Dia 19 - LISTAR

Listar: pôr em cardápio.

Estamos a mais de metade do último mês do ano. Estamos a 5 dias do Natal. Estamos a 12 dias de 2016. Quantos planos de 2015 ficaram por cumprir? Quantas pessoas ficaram pelo caminho? Quanto de ti se apagou? Às vezes acho que devíamos ter uma conversa com o nosso passado, intimidá-lo, obrigá-lo a dizer porque nos deixou, porque não se manteve. Depois acho que é estupidez, que devíamos era ter uma conversa com o nosso futuro, intimidá-lo, ameaçá-lo, dizer-lhe o que queremos, o que esperamos e que não nos desiluda se não partimos-lhe as duas pernas e damos-lhe um sorriso igual ao do Tiririca. Se calhar não devíamos falar com o nosso futuro mas com o nosso “eu” do futuro. Gostava de lhe explicar que agora sou só isto mas que quero que o tempo o ajude a ser mais, a ser melhor, que quero que se ame por inteiro, que seja completo e que tenha uma vida cheia de pessoas que se adorem. Queria dizer-lhe quais são os meus sonhos e que espero que por altura do nosso contacto, ele já o tenha cumprido.
Nunca fui alguém a quem faltassem sonhos. Nunca aspirei a era em que se venderão sonhos engarrafados. Mas podia engarrafar os meus. Escrevê-los em papiro velho e  queimado. Fazer deles canudos. Atá-los com ráfia e metê-los em garrafas. O que fazia com as garrafas? Podia colocá-las em exposição numa qualquer prateleira da sala, deixar que qualquer estranho os cobiçasse para no final poder dizer, orgulhosa, que são meus, que fui eu que os idealizei, que saíram da minha cabeça e do meu coração, que vivo deles e para os cumprir. Mas acho que preferia atirá-las ao mar, esperar que ganhassem vida própria, que atravessassem o oceano para serem sonhos de outro alguém. Gostava que alguém pudesse abri-las, desatasse o nó que tão cuidadosamente fiz na ráfia, desenrolasse o canudo de papiro e o lesse. Que pudesse ver nos meus sonhos um rumo para a sua desorientação e que os pusesse em prática.

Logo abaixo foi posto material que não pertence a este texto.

/-- R92: the scan that starts is held under the kind chosen for it. -/
theorem addChosen_evolves (direction : Direction) (acc : Option AccId) (s : State) :
    Evolves s (addContext (chooseKind s) direction acc (clearAcc acc s)) := by
  refine (clearAcc_evolves acc s).trans (addContext_evolves direction acc fun h => ?_)
  rw [(clearAcc_frame acc s).2.2.2.2.2.1]
  exact chooseKind_normal h

theorem profileScanStart_evolves (direction : Direction) (s : State) :
    Evolves s (profileScanStart direction s) := by
  have numbered : Evolves s (addPin (takeStaged (countScan s))) :=
    ((countScan_evolves s).trans (takeStaged_evolves _)).trans (.modGrs rfl id)
  have held := numbered.trans (addChosen_evolves direction
    (chooseAcc (chooseKind (addPin (takeStaged (countScan s)))) (addPin (takeStaged (countScan s)))) _)
  refine Evolves.trans ?_ ((Evolves.modGtu rfl id (.inl rfl)).trans (setUpWatch_evolves _ _ _ _))
  exact .ite (fun _ => held.trans (raiseFor_evolves _ _ _ _)) fun _ => held

/-- A map of the held scans that keeps their kinds. -/
theorem mapContexts_evolves {f : ScanContext → ScanContext} (kind : ∀ c, (f c).kind = c.kind) :
    Evolves s (s.modPfb fun p => { p with contexts := p.contexts.map f }) :=
  .modPfb id id fun ⟨normal, sets⟩ => ⟨fun hs c hc => by
    obtain ⟨x, hx, rfl⟩ := List.mem_map.1 hc
    rw [kind]
    exact normal hs x hx, sets⟩

theorem profileScanEnd_evolves (scan : Nat) (s : State) : Evolves s (profileScanEnd scan s) := by
  unfold profileScanEnd
  split
  · exact .refl s
  · exact .ite (fun _ => removeScans_evolves _ s) fun _ => mapContexts_evolves fun c => by split <;> rfl

theorem gateNotices_evolves (s : State) : Evolves s (gateNotices s) :=
  mapContexts_evolves fun c => by split <;> rfl

theorem completeScans_evolves (s : State) : Evolves s (completeScans s) :=
  mapContexts_evolves fun c => by split <;> rfl

/-- R97: a pass begins with step A, and no other runs, so the working set is still the published one. -/
theorem beginPass_evolves (s : State) : Evolves s (beginPass s) := by
  unfold beginPass
  split
  · rename_i c hp _
    refine .modPfb id id fun ⟨normal, sets⟩ => ⟨fun hs x hx => ?_, fun _ => ?_⟩
    · obtain ⟨y, hy, rfl⟩ := List.mem_map.1 hx
      have := normal hs y hy
      split <;> exact this
    · exact sets fun p h => by simp [hp] at h
  · exact .refl s

theorem passTests_evolves (s : State) : Evolves s (passTests s) :=
  ((gateNotices_evolves s).trans (completeScans_evolves _)).trans (beginPass_evolves _)

theorem engineTests_evolves (s : State) : Evolves s (engineTests s) :=
  (arbitrate_evolves s).trans (gateNotices_evolves _)

/-! ## Passes -/

/-- R104, R106: the steps in which the working set may differ from the published one. -/
abbrev workingApart (step : PassStep) : Prop := step = .filter ∨ step = .finish

/-- R97: a pass may be dropped where the working set is the published one. -/
theorem endPass_evolves (scan : Nat)
    (h : BreakKeepsProfile s → s.pfb.working = s.pfb.published) : Evolves s (endPass scan s) :=
  (Evolves.modPfb (f := fun p => { p with pass := none }) id id fun b => ⟨b.1, fun _ => h b⟩).trans
    (removeScans_evolves _ _)

/-- A pass before step D may move on within its steps. -/
theorem setPass_evolves {p q : PassRecord} (hp : s.pfb.pass = some p)
    (h : workingApart p.step → workingApart q.step) :
    Evolves s (s.modPfb fun b => { b with pass := some q }) :=
  .modPfb id id fun ⟨normal, sets⟩ => ⟨normal, fun hq => sets fun r hr => by
    obtain rfl : r = p := Option.some.inj (hr.symm.trans hp)
    have := hq q rfl
    by_contra hn
    exact absurd (h (by unfold workingApart; tauto)) (by unfold workingApart; tauto)⟩

theorem countPublished_evolves (s : State) : Evolves s (countPublished s) := by
  unfold countPublished
  split
  · exact .refl s
  · have counted (n : Nat) : Evolves s (s.modSdu fun u => { u with countdown := some (n - 1) }) :=
      .modSdu_aside rfl rfl
    exact .ite (fun _ => .refl s) fun _ =>
      .ite (fun _ => (counted _).trans (setWanted_evolves _)) fun _ => counted _

theorem applyConditions_evolves (scan : Nat) (l : List (AlarmKind × Option Nat)) (s : State) :
    Evolves s (l.foldl (applyCondition scan) s) := by
  induction l generalizing s with
  | nil => exact .refl s
  | cons c l ih =>
    refine Evolves.trans ?_ (ih _)
    unfold applyCondition
    split
    · exact raiseFor_evolves _ _ _ s
    · exact endAlarm_evolves _ s

theorem appendSummary_length (x : Summary) (l : List Summary) : (appendSummary x l).length ≤ 4 := by
  simp only [appendSummary, List.length_drop, List.length_append, List.length_singleton,
    Config.summaryQueueDepth]
  omega

theorem appendTrend_length (e : TrendEntry) (l : List TrendEntry) : (appendTrend e l).length ≤ 64 := by
  simp only [appendTrend, List.length_drop, List.length_append, List.length_singleton,
    Config.trendRingSize]
  omega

O bom de engarrafar sonhos é que o vácuo os torna imutáveis, não os deixa fugir e sempre que nos distrairmos, aquele verde-garrafa-de-tinto vai chamar-nos a atenção. Não vale a pena atribuir uma ordem às garrafas, no momento certo, a rolha vai saltar, bater no teto e pedir palmas. Hoje é dia de ir à garrafeira.